--- Exercise ---
Provide an exact repetition of every entry, with no word altered.

--- Information provided ---
┄┄┄┄┄┄┄┄┄┄

-- ==== Sys2Proof/Machine/Scores.lean ====
section
/-! DEFINITION. The score arithmetic and the choices made from it (chapter 2), over one entry: ages, effective scores, smoothing, the
candidate list, decision values. -/

namespace Sys2Proof.Machine

/-- The age of a stored epoch value by the formula of R16: the difference modulo 2^32, held at 255. A value left unchanged for 2^32
epochs thus reads as a small age again, the model's choice (log 32). -/
def age (now e : Epoch) : Nat := min (now - e).toNat 255

/-- Raise a count by one, holding at 255. -/
def holdInc (n : Nat) : Nat := if n < 255 then n + 1 else n

/-- The policy record of a class (R43). -/
def ClassTable.policy (t : ClassTable) : RadioClass → ClassPolicy
  | .ground => t.ground
  | .vehicle => t.vehicle
  | .aircraft => t.aircraft
  | .command => t.command

/-- The class table with one record replaced. -/
def ClassTable.withPolicy (t : ClassTable) (c : RadioClass) (p : ClassPolicy) : ClassTable :=
  match c with
  | .ground => { t with ground := p }
  | .vehicle => { t with vehicle := p }
  | .aircraft => { t with aircraft := p }
  | .command => { t with command := p }

/-- The class of a new entry: that of the first valid record, in rising number, that holds the radio ID, else GROUND (R21). -/
def classOf (ranges : Tab ClassRange) (radio : RadioId) : RadioClass :=
  let hit (k : Nat) : Option RadioClass :=
    let r := ranges.atD k ClassRange.default
    if r.valid && decide (r.first ≤ radio) && decide (radio ≤ r.last) then some r.cls else none
  ((List.range Config.rangeRecords).findSome? hit).getD .ground

/-- A raw quality as a copy gives it: none is NO_DECODE (R26). -/
def rawQuality (q : Nat) : Option Nat := if q = 255 then none else some (min q 63)

/-- A raw quality as a registration gives it: always decoded, 255 read as 0 (R7, R26). -/
def registrationQuality (q : Nat) : Nat := if q = 255 then 0 else min q 63

/-- The adjusted quality of a decoded report (R27). -/
def adjust (offset : Int) (q : Nat) : Nat := (max 0 (min 63 ((q : Int) + offset))).toNat

/-- The effective score of a candidate (R28); the subtraction stops at 0. -/
def effScore (p : ClassPolicy) (now : Epoch) (c : Candidate) : Nat := c.score - p.decay * age now c.scoreEpoch

/-- The update of a candidate by a report from its site (R29): `a` is the adjusted quality, none for NO_DECODE. Integer division by 16
rounds toward minus infinity. -/
def smooth (p : ClassPolicy) (now : Epoch) (a : Option Nat) (c : Candidate) : Candidate :=
  let target : Int := 16 * ((a.getD 0 : Nat) : Int)
  let eff : Int := (effScore p now c : Nat)
  let inc : Int := ((target - eff) * (p.weight : Int) + 8) / 16
  { c with score := (eff + inc).toNat, scoreEpoch := now, heardEpoch := if a.isSome then now else c.heardEpoch }

/-- A new candidate record (R30). -/
def newCandidate (now : Epoch) (site a : Nat) : Candidate := { site := site, score := 16 * a, scoreEpoch := now, heardEpoch := now }

/-- A candidate put in its place in the list. -/
def insertCand (c : Candidate) : List Candidate → List Candidate
  | [] => [c]
  | d :: t => if c.site < d.site then c :: d :: t else d :: insertCand c t

/-- The list without a site's record. -/
def dropCand (site : Nat) (cs : List Candidate) : List Candidate := cs.filter fun c => c.site != site

/-- The record of a site in the list. -/
def candOf (site : Nat) (cs : List Candidate) : Option Candidate := cs.find? fun c => c.site == site

/-- `c` is rather the victim than `d` (R31): lower effective score, then greater heard age, then higher site. -/
def rather (p : ClassPolicy) (now : Epoch) (c d : Candidate) : Bool :=
  let ec := effScore p now c
  let ed := effScore p now d
  let hc := age now c.heardEpoch
  let hd := age now d.heardEpoch
  decide (ec < ed) || (decide (ec = ed) && (decide (hd < hc) || (decide (hc = hd) && decide (d.site < c.site))))

/-- The victim among the records that are neither serving site nor target (R31). -/
def victim (p : ClassPolicy) (now : Epoch) (kept : Nat → Bool) (cs : List Candidate) : Option Candidate :=
  (cs.filter fun c => !kept c.site).foldl
    (fun v c => match v with
      | none => some c
      | some d => if rather p now c d then some c else some d) none

/-- The candidate list after a decoded report from a site it does not hold (R30, R31). `force` replaces the victim without the
comparison of scores, as a registration (R57) and FORCE_ROAM (R51) do. -/
def addCand (p : ClassPolicy) (now : Epoch) (kept : Nat → Bool) (force : Bool) (new : Candidate) (cs : List Candidate) :
    List Candidate :=
  if cs.length < Config.maxCandidates then insertCand new cs
  else
    match victim p now kept cs with
    | none => cs
    | some v => if force || decide (effScore p now v < new.score) then insertCand new (dropCand v.site cs) else cs

/-- The candidate list after a report (R25 step 3). -/
def updateCands (p : ClassPolicy) (now : Epoch) (kept : Nat → Bool) (force : Bool) (site : Nat) (a : Option Nat)
    (cs : List Candidate) : List Candidate :=
  if (candOf site cs).isSome then cs.map fun c => if c.site = site then smooth p now a c else c
  else
    match a with
    | none => cs
    | some q => addCand p now kept force (newCandidate now site q) cs

/-- A site is the entry's serving site or target, and so never a victim and never stale (R18, R31). -/
def Entry.uses (e : Entry) (site : Nat) : Bool :=
  site == e.serving || (match e.handover with | some h => site == h.target | none => false)

/-- The smallest heard age over the candidates, 255 for an empty list (R10, R19). -/
def newestHeardAge (now : Epoch) (e : Entry) : Nat := e.cands.foldl (fun m c => min m (age now c.heardEpoch)) 255

/-- The heard age of the serving candidate, 255 if the list does not hold it (log 25). -/
def servingHeardAge (now : Epoch) (e : Entry) : Nat :=
  match candOf e.serving e.cands with
  | some c => age now c.heardEpoch
  | none => 255

/-- The sites at which the entry holds a membership (R4, table 1-2), and which carry its load (R5). -/
def Entry.sites (e : Entry) : List Nat :=
  match e.state, e.handover with
  | .unattached, _ => []
  | .attached, _ | .shadow, _ => [e.serving]
  | .moving, some h => if e.serving = 0 then [h.target] else [e.serving, h.target]
  | .moving, none => if e.serving = 0 then [] else [e.serving]

end Sys2Proof.Machine
end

┄┄┄┄┄┄┄┄┄┄

--- Answer area ---
-- ==== Sys2Proof/Machine/Scores.lean ====
section
/-! DEFINITION. The score arithmetic and the choices made from it (chapter 2), over one entry: ages, effective scores, smoothing, the
candidate list, decision values. -/

namespace Sys2Proof.Machine

/-- The age of a stored epoch value by the formula of R16: the difference modulo 2^32, held at 255. A value left unchanged for 2^32
epochs thus reads as a small age again, the model's choice (log 32). -/
def age (now e : Epoch) : Nat := min (now - e).toNat 255

/-- Raise a count by one, holding at 255. -/
def holdInc (n : Nat) : Nat := if n < 255 then n + 1 else n

/-- The policy record of a class (R43). -/
def ClassTable.policy (t : ClassTable) : RadioClass → ClassPolicy
  | .ground => t.ground
  | .vehicle => t.vehicle
  | .aircraft => t.aircraft
  | .command => t.command

/-- The class table with one record replaced. -/
def ClassTable.withPolicy (t : ClassTable) (c : RadioClass) (p : ClassPolicy) : ClassTable :=
  match c with
  | .ground => { t with ground := p }
  | .vehicle => { t with vehicle := p }
  | .aircraft => { t with aircraft := p }
  | .command => { t with command := p }

/-- The class of a new entry: that of the first valid record, in rising number, that holds the radio ID, else GROUND (R21). -/
def classOf (ranges : Tab ClassRange) (radio : RadioId) : RadioClass :=
  let hit (k : Nat) : Option RadioClass :=
    let r := ranges.atD k ClassRange.default
    if r.valid && decide (r.first ≤ radio) && decide (radio ≤ r.last) then some r.cls else none
  ((List.range Config.rangeRecords).findSome? hit).getD .ground

/-- A raw quality as a copy gives it: none is NO_DECODE (R26). -/
def rawQuality (q : Nat) : Option Nat := if q = 255 then none else some (min q 63)

/-- A raw quality as a registration gives it: always decoded, 255 read as 0 (R7, R26). -/
def registrationQuality (q : Nat) : Nat := if q = 255 then 0 else min q 63

/-- The adjusted quality of a decoded report (R27). -/
def adjust (offset : Int) (q : Nat) : Nat := (max 0 (min 63 ((q : Int) + offset))).toNat

/-- The effective score of a candidate (R28); the subtraction stops at 0. -/
def effScore (p : ClassPolicy) (now : Epoch) (c : Candidate) : Nat := c.score - p.decay * age now c.scoreEpoch

/-- The update of a candidate by a report from its site (R29): `a` is the adjusted quality, none for NO_DECODE. Integer division by 16
rounds toward minus infinity. -/
def smooth (p : ClassPolicy) (now : Epoch) (a : Option Nat) (c : Candidate) : Candidate :=
  let target : Int := 16 * ((a.getD 0 : Nat) : Int)
  let eff : Int := (effScore p now c : Nat)
  let inc : Int := ((target - eff) * (p.weight : Int) + 8) / 16
  { c with score := (eff + inc).toNat, scoreEpoch := now, heardEpoch := if a.isSome then now else c.heardEpoch }

/-- A new candidate record (R30). -/
def newCandidate (now : Epoch) (site a : Nat) : Candidate := { site := site, score := 16 * a, scoreEpoch := now, heardEpoch := now }

/-- A candidate put in its place in the list. -/
def insertCand (c : Candidate) : List Candidate → List Candidate
  | [] => [c]
  | d :: t => if c.site < d.site then c :: d :: t else d :: insertCand c t

/-- The list without a site's record. -/
def dropCand (site : Nat) (cs : List Candidate) : List Candidate := cs.filter fun c => c.site != site

/-- The record of a site in the list. -/
def candOf (site : Nat) (cs : List Candidate) : Option Candidate := cs.find? fun c => c.site == site

/-- `c` is rather the victim than `d` (R31): lower effective score, then greater heard age, then higher site. -/
def rather (p : ClassPolicy) (now : Epoch) (c d : Candidate) : Bool :=
  let ec := effScore p now c
  let ed := effScore p now d
  let hc := age now c.heardEpoch
  let hd := age now d.heardEpoch
  decide (ec < ed) || (decide (ec = ed) && (decide (hd < hc) || (decide (hc = hd) && decide (d.site < c.site))))

/-- The victim among the records that are neither serving site nor target (R31). -/
def victim (p : ClassPolicy) (now : Epoch) (kept : Nat → Bool) (cs : List Candidate) : Option Candidate :=
  (cs.filter fun c => !kept c.site).foldl
    (fun v c => match v with
      | none => some c
      | some d => if rather p now c d then some c else some d) none

/-- The candidate list after a decoded report from a site it does not hold (R30, R31). `force` replaces the victim without the
comparison of scores, as a registration (R57) and FORCE_ROAM (R51) do. -/
def addCand (p : ClassPolicy) (now : Epoch) (kept : Nat → Bool) (force : Bool) (new : Candidate) (cs : List Candidate) :
    List Candidate :=
  if cs.length < Config.maxCandidates then insertCand new cs
  else
    match victim p now kept cs with
    | none => cs
    | some v => if force || decide (effScore p now v < new.score) then insertCand new (dropCand v.site cs) else cs

/-- The candidate list after a report (R25 step 3). -/
def updateCands (p : ClassPolicy) (now : Epoch) (kept : Nat → Bool) (force : Bool) (site : Nat) (a : Option Nat)
    (cs : List Candidate) : List Candidate :=
  if (candOf site cs).isSome then cs.map fun c => if c.site = site then smooth p now a c else c
  else
    match a with
    | none => cs
    | some q => addCand p now kept force (newCandidate now site q) cs

/-- A site is the entry's serving site or target, and so never a victim and never stale (R18, R31). -/
def Entry.uses (e : Entry) (site : Nat) : Bool :=
  site == e.serving || (match e.handover with | some h => site == h.target | none => false)

/-- The smallest heard age over the candidates, 255 for an empty list (R10, R19). -/
def newestHeardAge (now : Epoch) (e : Entry) : Nat := e.cands.foldl (fun m c => min m (age now c.heardEpoch)) 255

/-- The heard age of the serving candidate, 255 if the list does not hold it (log 25). -/
def servingHeardAge (now : Epoch) (e : Entry) : Nat :=
  match candOf e.serving e.cands with
  | some c => age now c.heardEpoch
  | none => 255

/-- The sites at which the entry holds a membership (R4, table 1-2), and which carry its load (R5). -/
def Entry.sites (e : Entry) : List Nat :=
  match e.state, e.handover with
  | .unattached, _ => []
  | .attached, _ | .shadow, _ => [e.serving]
  | .moving, some h => if e.serving = 0 then [h.target] else [e.serving, h.target]
  | .moving, none => if e.serving = 0 then [] else [e.serving]

end Sys2Proof.Machine
end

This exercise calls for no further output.